Hitler, un "planqué" pendant la Première Guerre mondiale

Le Britannique Thomas Weber revisite la Première Guerre mondiale du futur maître du Reich. Verdict: la biographie officielle était mensongère, le héros des tranchées était un "planqué" servile.

La Première Guerre mondiale a-t-elle "fait" Hitler ? La thèse a été martelée par la propagande nazie. Le Führer était d'ailleurs intarissable sur sa jeunesse au front. Et ses intimes s'étaient passé le mot : ne jamais le lancer sur ses souvenirs de 14-18, surtout en fin de soirée ! Si par malheur le sujet s'invitait dans la discussion, les convives étaient assurés de ne pas regagner leur lit avant 3 heures du matin, assommés par la répétition des mêmes anecdotes sur la camaraderie des tranchées... 





La Première Guerre, expérience fondatrice transformant l'artiste raté en apprenti dictateur ? Jusqu'à aujourd'hui, cette version était aussi partagée par la plupart des historiens. La voilà remise en question par l'imposante étude de Thomas Weber. L'historien britannique a découvert un trésor, qui dormait depuis quatre-vingt-dix ans sous la poussière des archives militaires de Munich : les dossiers du régiment List, cette fameuse unité bavaroise à laquelle appartenait Hitler.
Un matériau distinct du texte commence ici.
/-- R158: columns 40 to 67, for the held story `n`. -/
def StoryFieldIs (s : State) (n : Nat) (f : List Byte) : Prop :=
  let r := s.story n
  let x := differenceOf r
  f = chars "S" ++ dec 3 n ++ chars " " ++ chars (fitWord r.fit) ++ chars " "
    ++ (if r.fit = .unset ∨ r.fit = .counting then chars "    "
      else chars (if 0 ≤ x then "+" else "-") ++ dec 2 x.natAbs ++ chars "L")
    ++ chars "             "

/-- R158: a flag's letter, or a space. -/
def flagChar (b : Bool) (x : String) : List Byte := if b then chars x else chars " "

/-- R158: columns 68 to 79, for terminal `k`, which holds story `n` (0 for none). -/
def FlagsFieldIs (s : State) (k n : Nat) (f : List Byte) : Prop :=
  let e := (s.story n).edition
  let near := n ≠ 0 ∧ e ≠ 0 ∧ (s.edition e).scheduled = true
    ∧ ((s.edition e).state = .lockout ∨ (s.edition e).state = .grace)
  f = flagChar (s.notices.refused.at1 false k) "R" ++ chars " " ++ flagChar (s.term k).overrunMark "K" ++ chars " "
    ++ flagChar (s.pages.entries.any (fun g => g.state == .faulted)) "T" ++ chars " " ++ flagChar (decide near) "W"
    ++ chars "     "

/-! ## Records in memory (R172, R175, R176, R178) -/

/-- A field of a record: its offset, its width in bytes, its value. -/
abbrev FieldAt := Nat × Nat × Nat

/-- R172: the record at `a` holds the fields, each least significant byte first. -/
def Holds (m : Memory) (a : Nat) (fields : List FieldAt) : Prop :=
  ∀ o w v, (o, w, v) ∈ fields → ∀ j, j < w → m.read (a + o + j) = BitVec.ofNat 8 (v / 256 ^ j)

/-- A bit of a field at its weight. -/
def bitAt (b : Bool) (w : Nat) : Nat := if b then w else 0

/-- R172: a 1-byte field whose none is 0xFF. -/
def orNone (x : Option Nat) : Nat := x.getD 0xFF

/-- R175: the part state word. -/
def partStateFields (s : State) : List FieldAt :=
  let source := fun f => bitAt (s.copyfit.loaded.at0 false f) (2 ^ f)
  [(0, 1, [PartState.notConfigured, .running, .passThrough].idxOf s.part),
    (1, 1, [PartCause.power, .bus, .reload, .badBase].idxOf s.cause),
    (2, 1, source 0 + source 1 + source 2 + source 3 + bitAt s.notices.refusedSystem 16
      + bitAt s.notices.refusedUnknown 32 + 64 * [LinkState.idle, .sending, .halted].idxOf s.link.state),
    (3, 1, s.link.timer)]

/-- R176: a notice record. -/
def noticeFields (q : Notice) : List FieldAt :=
  [(0, 1, 1 + [NoticeKind.guard, .image, .busform, .keyloss, .line, .drop, .grace, .closed, .late, .fault, .sent,
      .pass].idxOf q.kind),
    (1, 1, orNone q.terminal), (2, 1, orNone q.page),
    (3, 1, [Cause.noCause, .inSend, .set, .unknown, .released, .restricted, .notHolder, .control, .keyRing, .read, .write,
      .dropped, .partWord, .full, .guarded, .parity, .framing, .unsolicited, .answer, .overrun, .brk, .up, .down, .fault,
      .timeout, .badBase].idxOf q.cause),
    (4, 2, q.story), (6, 1, orNone q.unit), (7, 1, q.graceCount), (8, 4, q.time), (12, 4, q.graceEnd)]

/-- R178: the story image; the basket link is the story after it in its basket, or 0 (R4). -/
def storyFields (s : State) (n : Nat) : List FieldAt :=
  let r := s.story n
  let l := s.basket r.basket
  [(0, 1, [StoryState.free, .filed, .held, .queued, .sending, .set, .killed].idxOf r.state), (1, 1, r.holder),
    (2, 1, r.basket),
    (3, 1, bitAt r.urgent 1 + 2 * [Recount.idle, .waiting, .counting].idxOf r.recount
      + 16 * [Fit.unset, .counting, .under, .fits, .over].idxOf r.fit),
    (4, 1, r.edition), (5, 1, r.font), (6, 1, orNone (r.placement.map (·.1))), (7, 1, orNone (r.placement.map (·.2))),
    (8, 4, r.base), (12, 1, r.capacity), (13, 1, r.size), (14, 2, r.measure), (16, 2, r.leading), (18, 2, r.hole),
    (20, 4, r.u), (24, 2, r.p), (26, 2, r.l), (28, 2, r.d), (30, 2, l.getD (l.idxOf n + 1) 0)]

/-- R178: the page image, with story 0 and hole 0 beyond the placement count. -/
def pageFields (s : State) (p : Nat) : List FieldAt :=
  let g := s.page p
  [(0, 1, [PageState.empty, .makeup, .queued, .sending, .sent, .faulted, .late].idxOf g.state), (1, 1, g.edition),
    (2, 1, g.sectionCode), (3, 1, g.placements.length), (4, 2, g.printed), (6, 1, g.resumePos), (7, 1, 0),
    (8, 2, g.resumeOff), (10, 6, 0)]
    ++ (List.range 12).flatMap (fun i =>
      [(16 + 4 * i, 2, (g.placements.map (·.story)).getD i 0), (18 + 4 * i, 2, (g.placements.map (·.hole)).getD i 0)])

/-- R178: the edition image. -/
def editionFields (s : State) (e : Nat) : List FieldAt :=
  let r := s.edition e
  [(0, 1, bitAt r.scheduled 1), (1, 1, [EditionState.opened, .lockout, .grace, .closed].idxOf r.state), (2, 1, r.graceCount),
    (3, 1, bitAt r.armed 1 + bitAt r.latched 2), (4, 4, r.lockout), (8, 4, r.close), (12, 4, r.graceEnd)]

/-- R6, R178: the basket header image. -/
def basketFields (s : State) (b : Nat) : List FieldAt :=
  [(0, 2, (s.basket b).length), (2, 2, (s.basket b).countP (fun n => (s.story n).urgent)), (4, 2, (s.basket b).headD 0),
    (6, 2, 0)]

/-- R178: the line status image. -/
def lineFields (s : State) (n : Nat) : List FieldAt :=
  let l := s.line n
  let drop := fun d => match l.drops.at0 none d with
    | none => 0
    | some r => if r.state = .up then 1 else 2
  [(0, 1, bitAt l.cfg.enabled 1 + bitAt (l.cfg.mode == .shared) 2 + 4 * [Parity.off, .even, .odd].idxOf l.cfg.parity
      + bitAt l.cfg.twoStop 16),
    (1, 1, if s.part = .running ∧ l.cfg.enabled = true ∧ l.cfg.divisor ≠ 0 then
      [TxState.idle, .row, .poll, .wait, .answer, .vacant].idxOf l.tx else 0),
    (2, 1, l.queue.length), (3, 1, bitAt l.error 1 + bitAt l.overrun 2 + bitAt l.brk 4),
    (4, 1, drop 0 + 4 * drop 1 + 16 * drop 2 + 64 * drop 3), (5, 2, l.cfg.divisor), (7, 1, 0)]

/-- R178: the terminal status image. -/
def terminalFields (s : State) (k : Nat) : List FieldAt :=
  [(0, 1, (s.term k).dirty.entries.count true),
    (1, 1, bitAt (s.notices.refused.at1 false k) 1 + bitAt (s.term k).overrunMark 2), (2, 2, 0)]

/-- R160, R175, R178: the offset, the size and the fields of each image and word of the mark list. -/
def imageLayout (s : State) : MarkItem → Nat × Nat × List FieldAt
  | .partState => (0x110, 4, partStateFields s)
  | .time => (0x11C, 4, [(0, 4, s.clock.time)])
  | .line n => (0xE00 + 8 * n, 8, lineFields s n)
  | .edition e => (0xE80 + 16 * (e - 1), 16, editionFields s e)
  | .basket b => (0xF00 + 8 * b, 8, basketFields s b)
  | .story n => (0x1000 + 32 * n, 32, storyFields s n)
  | .page p => (0x5000 + 64 * p, 64, pageFields s p)
  | .sendQueue => (0x6800, 96, (List.range 96).map (fun i => (i, 1, orNone s.sendQueue[i]?)))
  | .terminal k => (0x6C00 + 4 * (k - 1), 4, terminalFields s k)
  | .widths f => (0x7000 + 224 * f, 224,
      (List.range 224).map (fun i => (i, 1, (s.copyfit.tables.at0 builtinTable f).at0 0 i)))

/-! ## The configuration that a RELOAD reads (R167, R173) -/

/-- R172: a field of `w` bytes at offset `o` of the 1,280 bytes read, the control block first and then the terminal map. -/
def configField (bytes : List Byte) (o w : Nat) : Nat := leNat ((bytes.drop o).take w)

/-- R173: a field of line `n`'s configuration. -/
def lineField (bytes : List Byte) (n o w : Nat) : Nat := configField bytes (0x40 + 8 * n + o) w

/-- R173: a field of terminal `k`'s record. -/
def termField (bytes : List Byte) (k o w : Nat) : Nat := configField bytes (256 + 16 * (k - 1) + o) w

/-- R59, R114, R131, R152, R167, R173: `c` is the configuration that the bytes give, clamped. -/
def ConfigRead (bytes : List Byte) (c : LoadedConfig) : Prop :=
  c.linkDivisor = min 1023 (configField bytes 0x04 2) ∧ c.linkTimeout = configField bytes 0x06 1
    ∧ c.grace = max 1 (min 30 (configField bytes 0x07 1)) ∧ c.slice1 = max 1 (min 4 (configField bytes 0x08 1))
    ∧ c.slice2 = max 1 (min 4 (configField bytes 0x09 1)) ∧ c.start = max 1 (min 64 (configField bytes 0x0A 1))
    ∧ (∀ n, n < 16 → ∃ r, c.lines.at0 LineCfg.off n = r
        ∧ (r.enabled = true ↔ lineField bytes n 0 1 ≠ 0)
        ∧ (lineField bytes n 1 1 = 0 → r.mode = .direct) ∧ (lineField bytes n 1 1 = 1 → r.mode = .shared)
        ∧ (lineField bytes n 2 1 = 0 → r.parity = .off) ∧ (lineField bytes n 2 1 = 1 → r.parity = .even)
        ∧ (lineField bytes n 2 1 = 2 → r.parity = .odd)
        ∧ (r.twoStop = true ↔ 2 ≤ lineField bytes n 3 1) ∧ r.divisor = min 1023 (lineField bytes n 4 2))
    ∧ ∀ k, 1 ≤ k → k ≤ 64 → ∃ r, c.terms.at1 TermCfg.off k = r
        ∧ (termField bytes k 0 1 = 0 → r = TermCfg.off)
        ∧ (termField bytes k 0 1 ≠ 0 → r.enabled = true ∧ r.line = termField bytes k 1 1 ∧ r.drop = termField bytes k 2 1
          ∧ (termField bytes k 3 1 = 1 → r.rank = .reporter) ∧ (termField bytes k 3 1 = 2 → r.rank = .editor)
          ∧ (termField bytes k 3 1 = 3 → r.rank = .slot) ∧ r.basket = termField bytes k 4 1
          ∧ r.screen = termField bytes k 8 4 ∧ r.ring = termField bytes k 12 4)

/-- R167: the number of values clamped. -/
def clampedValues (bytes : List Byte) : Nat :=
  let out := fun (lo hi v : Nat) => if v < lo ∨ hi < v then 1 else 0
  out 0 1023 (configField bytes 0x04 2) + out 1 30 (configField bytes 0x07 1) + out 1 4 (configField bytes 0x08 1)
    + out 1 4 (configField bytes 0x09 1) + out 1 64 (configField bytes 0x0A 1)
    + ((List.range 16).map (fun n => out 1 2 (lineField bytes n 3 1) + out 0 1023 (lineField bytes n 4 2))).sum

/-- R167, R173: the structural errors, in the order of R167's list, with the control area at `base` after the RELOAD; `move`
says that the relocation word names a new base. -/
def HasStructuralError (s : State) (bytes : List Byte) (base : Nat) (move : Prop) : Prop :=
  let on := fun k => 1 ≤ k ∧ k ≤ 64 ∧ termField bytes k 0 1 ≠ 0
  let line := fun k => termField bytes k 1 1
  let drop := fun k => termField bytes k 2 1
  let screen := fun k => termField bytes k 8 4
  let ring := fun k => termField bytes k 12 4
  (∃ k j, k ≠ j ∧ on k ∧ on j ∧ line k = line j ∧ drop k = drop j)
  ∨ (∃ k, on k ∧ line k ≤ 15 ∧ lineField bytes (line k) 1 1 = 0 ∧ drop k ≠ 0)
  ∨ (∃ k, on k ∧ (15 < line k ∨ 3 < drop k))
  ∨ (∃ k, on k ∧ (termField bytes k 4 1 = 0 ∨ 23 < termField bytes k 4 1))
  ∨ ((∃ k, on k ∧ (termField bytes k 3 1 = 0 ∨ 3 < termField bytes k 3 1))
    ∨ ∃ n, n < 16 ∧ (1 < lineField bytes n 1 1 ∨ 2 < lineField bytes n 2 1))
  ∨ (∃ k, on k ∧ (screen k % 16 ≠ 0 ∨ addressSpace < screen k + 1840))
  ∨ (∃ k, on k ∧ (ring k % 4 ≠ 0 ∨ addressSpace < ring k + 68))
  ∨ (∃ k, on k ∧ ((screen k < base + 65536 ∧ base < screen k + 1840) ∨ (ring k < base + 65536 ∧ base < ring k + 68)))
  ∨ (move ∧ ∃ n x, base ≤ x ∧ x < base + 65536 ∧ InText s n x)

/-! ## Invariants -/

/-- Main memory is in its canonical form. -/
def MemoryRight (s : State) : Prop := Memory.wf s.mem = true

/-- R164: ATTN is asserted in PASS-THROUGH, and otherwise while the published producer differs from the consumer copy. -/
def AttnRight (s : State) : Prop := s.pins.attn = attnLevel s.part s.notices

/-- R65: a page's list and the placements of the stories name each other, and a FREE or KILLED story is on no page. -/
def PlacementsRight (s : State) : Prop :=
  (∀ p i : Nat, p ≤ 95 → ∀ q, (s.page p).placements[i]? = some q →
      validStory q.story = true ∧ (s.story q.story).placement = some (p, i))
    ∧ (∀ n p i : Nat, (s.story n).placement = some (p, i) →
      p ≤ 95 ∧ ((s.page p).placements[i]?).map (·.story) = some n)
    ∧ (∀ n : Nat, ((s.story n).state = .free ∨ (s.story n).state = .killed) → (s.story n).placement = none)

/-- The indices, counters and clocks that the manual bounds stay within their bounds (R47, R90, R126, R161, R163). -/
def RangesRight (s : State) : Prop :=
  s.path.queue.length ≤ 8 ∧ s.path.counter < 65536 ∧ s.engine.consumer < 32 ∧ s.engine.latest < 32
    ∧ s.notices.reserved < 64 ∧ s.notices.published < 64 ∧ s.notices.consumer < 64
    ∧ s.clock.time < secondsPerDay ∧ s.clock.second < refclkPerSecond ∧ s.link.timer ≤ 255

/-- R166, R169: in PASS-THROUGH no RELOAD and no width-table load is in progress. -/
def PassRight (s : State) : Prop :=
  s.part = .passThrough → s.reloadInProgress = false ∧ ∀ f a ws c, s.engine.progress ≠ some (.loadingWidths f a ws c)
Son "université politique", dira l'auteur de Mein Kampf, une école de bravoure et de discipline devenue le symbole, dans la mythologie nazie, de l'héroïsme allemand au cours de la Première Guerre. Or Weber montre le peu d'estime accordée par les chefs militaires à cette unité peu entraînée, composée pour l'essentiel de paysans arrachés à leurs villages. Insubordination, découragement, apathie, désertions : sous les orages d'acier des Flandres et du nord de la France, le régiment List n'avait rien de ce corps d'élite magnifié par Hitler. 

Sur son expérience du feu, il a en réalité beaucoup menti. Tandis que ses frères d'armes pataugent dans l'eau glaciale des tranchées, il trouve refuge au quartier général du régiment, hors de portée des mitrailleuses. Contrairement à une idée reçue, son rôle d'estafette ne le conduit qu'exceptionnellement à porter des messages en première ligne. Hitler évolue dans le microcosme du poste de commandement, loin des rats et des odeurs de putréfaction. Aux yeux des fantassins des tranchées, c'est un "cochon de l'arrière", un "planqué". Un personnage falot et fayot, attentif à satisfaire toutes les exigences de ses supérieurs. Un marginal, aussi, dont l'attitude tranche avec celle des autres soldats : jamais une goutte d'alcool ni de virées au bordel. Hitler préfère lire ou dessiner... 

Autre légende tenace : l'ancien déclassé aurait été hospitalisé pour faire soigner ses yeux aveuglés par le gaz moutarde. Mensonge : il est évacué pour "hystérie de guerre". Son séjour en hôpital psychiatrique sera l'un des secrets les mieux gardés du IIIe Reich... Comme seront réduites au silence les voix susceptibles d'écorner l'image de simple soldat sorti du rang pour sauver l'Allemagne : qui sait qu'Hugo Gutmann, l'officier juif grâce auquel il obtient la Croix de fer de première classe, sera plus tard persécuté par le régime nazi ?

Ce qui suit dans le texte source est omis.